→ **Exercise aim**:
Return exactly those lines of the material below that fall between the line holding "theorem test_idx_widest_is_well_formed : (Instr.bfGet" and the line holding "[(5, 1), (8, 2), (2, 0)].map", inclusive.

→ **Task input**:
-- ==== Sys2Proof/Tests/Slice0.lean ====
section
/-! SUPPORT. The implementer's own tests. Expected results are the spec's (each comment names the example or table row),
none is the model's own answer. The last part shows, for every statement with hypotheses, a state and operands that
meet them. -/

namespace Sys2Proof.Tests

open Sys2Proof Sys2Proof.Machine

/-- The next state, if there is one. -/
def after : Host.Outcome State Fault Refusal → Option State
  | .next t => some t
  | .fault _ => none
  | .refused _ => none

/-- The response after a command. -/
def answer (i : Instr) (s : State) : Option Response := (after (exec i s)).bind State.resp

/-- BF after a command, if every bit of it is written. -/
def bfAfter (i : Instr) (s : State) : Option Bits := (after (exec i s)).bind fun t => bfToNat t.bf

/-- A response of a command that completed. -/
def okWith (o : Outputs) : Option Response := some { err := false, errCode := 0, out := o }

/-- A response with these `dec_*` outputs. -/
def okDec (d : DecOut) : Option Response := okWith { dec := some d }

/-- A response of a command that faulted. -/
def errWith (code : ErrCode) : Option Response := some { err := true, errCode := code, out := {} }

/-- W = 8, E = 1, the start state of 95_test_vectors.md §V3.1. -/
def s8 : State := State.loaded (Config.ofFormat 8 1) 0b10110011

/-- A block of the format (w, e) just after reset, with these inputs. -/
def at' (w e : Nat) (p : Inputs) : State := { State.fresh (Config.ofFormat w e) with inp := p }

/-! ## WellFormed and the configuration: an ill-formed term for each check, refused -/

theorem test_idx_too_wide_get : ¬ (Instr.bfGet 65536).WellFormed := by decide
theorem test_idx_too_wide_set : ¬ (Instr.bfSet 65536 true).WellFormed := by decide
theorem test_idx_too_wide_shl : ¬ (Instr.bfShl 65536).WellFormed := by decide
theorem test_idx_too_wide_shr : ¬ (Instr.bfShr 70000).WellFormed := by decide
theorem test_idx_too_wide_run : ¬ (Instr.bfRun 65536).WellFormed := by decide
theorem test_idx_too_wide_denorm : ¬ (Instr.pDenorm 65536).WellFormed := by decide
theorem test_idx_widest_is_well_formed : (Instr.bfGet 65535).WellFormed := by decide
/-- 70_reset_and_hazards.md R264: each bound, just missed. -/
theorem test_config_bounds : Config.build.Legal ∧ ¬ { Config.build with W := 1 }.Legal ∧
    ¬ { Config.build with W := 65537, MW := 70000 }.Legal ∧ ¬ { Config.build with MW := 4 }.Legal ∧
    ¬ { Config.build with FIW := 0 }.Legal ∧ ¬ { Config.build with SW := 1 }.Legal ∧
    { Config.build with MW := 5, FIW := 1, SW := 2 }.Legal := by decide
/-- 95_test_vectors.md §V0, the rows (5, 1), (8, 2) and (2, 0). -/
theorem test_derived_constants :
    [(5, 1), (8, 2), (2, 0)].map (fun we => let c := Config.ofFormat we.1 we.2
      [c.KMAX, c.SMAX, c.FB_MAX, c.FBW, c.EW, c.D_MAX, c.MW_EXACT, c.CW, c.KW, c.TW]) =
    [[3, 6, 1, 1, 1, 12, 15, 3, 4, 4], [6, 24, 3, 3, 2, 48, 53, 4, 4, 6], [0, 0, 0, 1, 1, 0, 2, 2, 2, 1]] := by decide
theorem test_build_is_the_default : Config.build = Config.ofFormat 8 1 := by decide

/-! ## Decoding: every constructor from a word of the spec, and the illegal words of 95_test_vectors.md §V3.10 -/

theorem test_decode_bitfield :
    [0x00000001, 0x00070002, 0x00020023, 0x00030004, 0xFFFF0005, 0x00050006, 0x00000007, 0x00000008].map
      (decodeTableWord 32) =
    [some .bfReset, some (.bfGet 7), some (.bfSet 2 true), some (.bfShl 3), some (.bfShr 65535), some (.bfRun 5),
      some .bfLoad, some .bfRead] := by decide
theorem test_decode_posit :
    [0x00000049, 0x0000004A, 0x0000000B, 0x0000004C, 0x0000008D, 0x0000000E, 0x0003000F, 0x000000D0, 0x00000091,
      0x000000D2].map (decodeTableWord 32) =
    [some (.pRegime true), some (.pDecode true), some (.pIsZero false), some (.pIsNar true), some (.pEncode true),
      some .pNorm, some (.pDenorm 3), some (.pNeg true true), some (.pAdd false true), some (.pSub true true)] := by
  decide
theorem test_illegal_words :
    [0x00000000, 0x00000013, 0x0000001F, 0x00000101, 0x00010001, 0x00000022, 0x00000041, 0x00000089, 0x0000004D,
      0x00000031, 0x00010011, 0x0000800F, 0x100000001].all (fun w => decodeTableWord 32 w == none) = true := by decide
theorem test_reject_names : decode 0x00000000#32 = .error .unassignedOp ∧ decode 0x00000101#32 = .error .reservedBits ∧
    decode 0x00000022#32 = .error .vNotUsed ∧ decode 0x00000041#32 = .error .rsNotUsed ∧
    decode 0x00000089#32 = .error .rdNotUsed ∧ decode 0x00010001#32 = .error .idxNotUsed := by
  refine ⟨rfl, rfl, rfl, rfl, rfl, rfl⟩
/-- 30_encoding.md R88's two examples. -/
theorem test_encode_examples : encode (.bfSet 3 true) = 0x00030023#32 ∧ encode (.pAdd true true) = 0x000000D1#32 := by
  decide

/-! ## Runs (70_reset_and_hazards.md R262, R263, R269; log entry 24) -/

theorem test_run_bfReset_from_fresh :
    ∃ t, SuccessfulRun 1 { at' 8 1 {} with pending := [.issue 0x00000001#32 {}] } t :=
  ⟨_, ⟨by decide, by decide, .inl (by decide)⟩, by decide, _, rfl, rfl, by decide⟩
/-- BF_READ from fresh faults (R111); the block reset after it empties the record, and the run is not successful. -/
theorem test_run_fault_then_reset :
    let s : State := { at' 8 1 {} with pending := [.issue 0x00000008#32 {}, .reset] }
    ((after (step s)).bind fun u => after (step u)).map State.faults = some [] ∧ ∀ t, ¬ SuccessfulRun 2 s t := by
  refine ⟨by decide, fun t h => ?_⟩
  obtain ⟨-, -, u, hu, hc, -⟩ := h
  have : after (.next u : Host.Outcome State Fault Refusal) = some u := rfl
  rw [← hu] at this
  have hf : (after (step { at' 8 1 {} with pending := [.issue 0x00000008#32 {}, .reset] })).any
      (fun u => u.faults.isEmpty) = false := by decide
  rw [this] at hf
  simp [State.Clean] at hc
  simp [hc] at hf

/-! ## bitfield_register (40_bitfield_register.md's examples, 95_test_vectors.md §V3.1 and §V4 Program 4) -/

theorem test_bfReset : bfAfter .bfReset s8 = some 0 ∧ answer .bfReset s8 = okWith {} := by decide
theorem test_bfGet : answer (.bfGet 7) s8 = okWith { bit := some true } ∧
    answer (.bfGet 2) s8 = okWith { bit := some false } := by decide
theorem test_bfGet_faults : answer (.bfGet 8) (at' 8 1 {}) = errWith 2 ∧ answer (.bfGet 0) (at' 8 1 {}) = errWith 3 := by
  decide
theorem test_bfSet : bfAfter (.bfSet 2 true) s8 = some 0b10110111 ∧ bfAfter (.bfSet 7 false) s8 = some 0b00110011 := by
  decide
theorem test_bfSet_from_fresh : (after (exec (.bfSet 0 true) (at' 8 1 {}))).map State.bf =
    some (.val true :: List.replicate 7 .unwritten) := by decide
theorem test_bfShl : bfAfter (.bfShl 3) s8 = some 0b10011000 ∧ bfAfter (.bfShl 8) s8 = some 0 := by decide
theorem test_bfShl_moves_marks : (after (exec (.bfShl 3) (at' 8 1 {}))).map State.bf =
    some (List.replicate 3 (.val false) ++ List.replicate 5 .unwritten) := by decide
theorem test_bfShr : bfAfter (.bfShr 3) s8 = some 0b00010110 ∧ bfAfter (.bfShr 65535) s8 = some 0 := by decide
theorem test_bfRun : [7, 5, 3, 1, 0].map (fun i => answer (.bfRun i) s8) =
    [1, 2, 2, 2, 1].map (fun n => okWith { cnt := some n }) := by decide
/-- §V4 Program 4, steps 4 and 5: BF = uuuuuuu1. -/
theorem test_bfRun_reads_only_the_run :
    let s := { at' 8 1 {} with bf := .val true :: List.replicate 7 .unwritten }
    answer (.bfRun 0) s = okWith { cnt := some 1 } ∧ answer (.bfRun 1) s = errWith 3 := by decide
theorem test_bfLoad : bfAfter .bfLoad (at' 8 1 { wd := 0b01000000 }) = some 0b01000000 := by decide
theorem test_bfRead : answer .bfRead s8 = okWith { r := some 0b10110011 } ∧
    answer .bfRead (at' 8 1 {}) = errWith 3 := by decide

→ **Solved exercise**:
theorem test_idx_widest_is_well_formed : (Instr.bfGet 65535).WellFormed := by decide
/-- 70_reset_and_hazards.md R264: each bound, just missed. -/
theorem test_config_bounds : Config.build.Legal ∧ ¬ { Config.build with W := 1 }.Legal ∧
    ¬ { Config.build with W := 65537, MW := 70000 }.Legal ∧ ¬ { Config.build with MW := 4 }.Legal ∧
    ¬ { Config.build with FIW := 0 }.Legal ∧ ¬ { Config.build with SW := 1 }.Legal ∧
    { Config.build with MW := 5, FIW := 1, SW := 2 }.Legal := by decide
/-- 95_test_vectors.md §V0, the rows (5, 1), (8, 2) and (2, 0). -/
theorem test_derived_constants :
    [(5, 1), (8, 2), (2, 0)].map (fun we => let c := Config.ofFormat we.1 we.2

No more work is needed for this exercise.